As a child I remember my siblings telling me, "Na na a boo boo, stick your head in doo doo!" It usually occurred when I was chasing them and was never able to catch them. I always got the feeling of not being fast enough or good enough at what ever game we were playing. When you grow up, you realize that life seems, at times, like nothing but a successive stream of real life playground games.
After my divorce, I had a string of people enter my life that included friends and romantic interests. They provided me with the sense of belonging and family, but just as soon as they entered my life , they were gone. It seemed like none of them were around after my father died which is when I needed someone the most. These people went from liking everything I posted on social media and then, suddenly noticed nothing I contributed to the online world. People that I thought were friends would pass me in a store and pretend like they did not even know me. Could it be that people were comfortable with the happy, goofy Holly but uncomfortable with the deep thinking, hurting Holly? I began to think about how fleeting friendships can be.

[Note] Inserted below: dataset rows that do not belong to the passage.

/-- The same with LASTD.V = `d` and flags ORed into FCSR. -/
def State.VecSet (s t : State) (i : Instr) (d : Reg) (fl : BitVec 7) : Prop :=
  s.VecPassed t i { s.st with lastV := d, flags := s.st.flags ||| fl } ∧ t.hart.m = s.hart.m

/-- An elementwise instruction completes: values and flags by position, under the mask field `k`. -/
def State.Elementwise (s : State) (i : Instr) (d : Reg) (k bw size : Nat) (val : Nat → Nat → Nat × BitVec 7) : Prop :=
  let act := s.vcfg.active s.hart.m k
  ∃ t fl, exec i s = .next t ∧ s.VecSet t i d fl ∧ s.vcfg.Flags act (fun r e => (val r e).2) fl
    ∧ s.VecWrote t s.vcfg act bw size d.toNat fun r e => (val r e).1

/-! ## Vector accesses -/

/-- The positions row < RC, e < VL that are active, in row-major order. -/
def VCfg.places (c : VCfg) (act : Nat → Nat → Bool) : List (Nat × Nat) :=
  ((List.range c.rc).flatMap fun r => (List.range c.vl).map fun e => (r, e)).filter fun p => act p.1 p.2

/-- m0 is clear, as between indexed accesses (R152, R307). -/
def State.M0Clear (s : State) : Prop := ∀ x ∈ s.hart.m, x.1 / 16384 / 8 ≠ 0

/-- The accesses of an instruction at the addresses of its active positions are aligned and translate to memory, not to a DEVICE
page, `xl` says where, with accessed and dirty bits up to date (R282, R287, R300). -/
def State.Reaches (s : State) (x : Access) (act : Nat → Nat → Bool) (addr : Nat → Nat → Word) (xl : Nat → Nat → Xl) : Prop :=
  ∀ r e, r < s.vcfg.rc → e < s.vcfg.vl → act r e = true →
    (addr r e).toNat % 2 ^ s.vcfg.sew = 0 ∧ s.translate s.agent x (addr r e) = .ok (xl r e) s
    ∧ (xl r e).cls ≠ 1 ∧ ∀ o, region (xl r e).pa ≠ .hub o

/-- No access of the executing hart is under way: no store waits (DESIGN CHOICE, log 7), no DEVICE access awaits a response (R285, R529). -/
def State.Calm (s : State) : Prop :=
  s.hold = false ∧ s.hart.late = [] ∧ s.hart.device = [] ∧ s.hart.remoteData = [] ∧ s.hart.aperture = []

/-- And no pause within a vector access is due (DESIGN CHOICE, log 4). -/
def State.Quiet (s : State) : Prop := s.pause = none ∧ s.Calm

/-- Operations are as before, but that those of exchanges and groups that have started afresh are lost (R498, R509; DESIGN CHOICE, log 42). -/
def State.OpsKept (s t : State) : Prop :=
  ∃ p : CtxRef → Bool, (∀ c, p c = true → (∃ x, c = .xchg x) ∨ ∃ g, c = .coll g)
    ∧ t.ops = s.ops.map fun o => if p o.ctx then { o with stage := .lost } else o

/-- A vector instruction that stores has completed: what a write of memory touches may have changed (with it exchanges and groups
that it enables, and who waits on those), and POISON records, and in the stream and the hart what `VecPassed` allows. -/
def State.VecStored (s t : State) (i : Instr) (u : Stream) : Prop :=
  t.st = { u with pc := s.st.pc + BitVec.ofNat 64 i.size, pfxp := false, vstart := 0
                  sig := sigAdd s.st.sig (encodeNat i) i.size, stale := t.st.stale, tlw := t.st.tlw }
  ∧ { t with hart := { t.hart with main := s.hart.main, feed := { t.hart.feed with tlw := s.hart.feed.tlw }, v := s.hart.v
                                   m := s.hart.m, poison := s.hart.poison, vcount := s.hart.vcount }
             others := s.others, queues := s.queues, dispatchers := s.dispatchers
             hub := { t.hub with rascnt := s.hub.rascnt }
             mem := s.mem, ingress := s.ingress, memPoison := s.memPoison, poisonAtoms := s.poisonAtoms
             xchgs := s.xchgs, colls := s.colls, ops := s.ops, frq := s.frq } = s
  ∧ s.OpsKept t ∧ t.hart.vcount = s.hart.vcount + 1

/-- A matrix instruction has completed: as `VecPassed`, with the v registers and masks unchanged, and beyond it only
the hart's macros, format, mismatch record, tile queues and the power tokens may have changed. -/
def State.MatPassed (s t : State) (i : Instr) (u : Stream) : Prop :=
  ∃ v, s.VecPassed v i u ∧ v.hart.v = s.hart.v ∧ v.hart.m = s.hart.m
    ∧ t = { v with
        hart := { v.hart with mfmt := t.hart.mfmt, mcount := t.hart.mcount, mb := t.hart.mb, mscale := t.hart.mscale
                              macc := t.hart.macc, mcs := t.hart.mcs, mmiss := t.hart.mmiss, mmissMac := t.hart.mmissMac, matBad := t.hart.matBad
                              tq := t.hart.tq }
        tokens := t.tokens }

/-- The macros, the tile queues and the tokens are unchanged. -/
def State.SameMacros (s t : State) : Prop :=
  t.hart.mfmt = s.hart.mfmt ∧ t.hart.mcount = s.hart.mcount ∧ t.hart.mb = s.hart.mb ∧ t.hart.mscale = s.hart.mscale
  ∧ t.hart.macc = s.hart.macc ∧ t.hart.mcs = s.hart.mcs ∧ t.hart.mmiss = s.hart.mmiss ∧ t.hart.mmissMac = s.hart.mmissMac ∧ t.hart.tq = s.hart.tq
  ∧ t.tokens = s.tokens

/-! ## Engine operations -/

/-- The `n` 8-byte words from `va` up can be read by the executing stream: each access translates to memory, not to a DEVICE page, with its
accessed bit up to date, and is not poisoned; `w j` is word j (R282, R289, R452). -/
def State.Words (s : State) (va : Word) (n : Nat) (w : Nat → Word) : Prop :=
  va.toNat % 8 = 0 ∧ ∀ j, j < n → ∃ x, s.translate s.agent (.plain 0 8) (va + BitVec.ofNat 64 (8 * j)) = .ok x s
    ∧ x.cls ≠ 1 ∧ (∀ o, region x.pa ≠ .hub o) ∧ s.isPoisoned (s.agent.readAt x) 8 = false
    ∧ w j = BitVec.ofNat 64 (s.mem.readLe (s.agent.readAt x) 8)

My thoughts began to drift to my marriage. We spent years together being best friends and a team against the world, but in an instant, we both treated strangers better than the way we treated each other. This is probably because impropriety takes some level of comfort mixed with a pinch of disdain. No matter what I did to repair any damage to any of the relationships, it seemed people were basically telling me, "Na na a boo boo, stick your head in doo doo!" because I could never catch them and put them back in my life. I felt a thousand times worse than I did as a child though because the one thing that has been important to me is deep meaningful connections. I realized that people move on without me in their life, but I also began to understand why.
When we are all driving the interstate together, we may all be driving west, but we may need to eventually take an exit and go to a different city because we all have different destinations. When we are in high school, oftentimes our friends choose different career paths and gain a different group of more like minded friends. Conflict occurs when two people have two differing goals. Is there anything innately wrong with either individual with an opposing goal? No!
I was rejected, not because of them but because of me. There was a shift in my path, and they could no longer follow me. They had different aspirations, interests, and desires. Although I wanted them to enjoy my path with me, they had their own they needed to take. Even though, in hindsight, it had to be, it is still painful to be just an ordinary person to them, but it is necessary for us to fight our ego-centrism, live our purpose, and let others live theirs. When I decided to take this viewpoint, I realized rejection does not exist in the sense we tend to see it. Rejection occurs when two people just have two different destinies. Sometimes only one person recognizes it, and sometimes, both of you recognize it. Regardless, you must part ways to follow what you innately feel is right.
I have learned the comfort of being alone and writing my songs, poetry, essays, and blogs. Thoughts that consumed me and kept me awake at night are now released through art that I would not be able to accomplish without my solitude. So in this real life playground game, we are all winners as long as we recognize that the negatives put us on the correct path, and we refuse to allow ourselves to be the victim. To my former depressed, anxiety-ridden, and always the victim self, "Na na a boo boo, stick your head in doo doo!"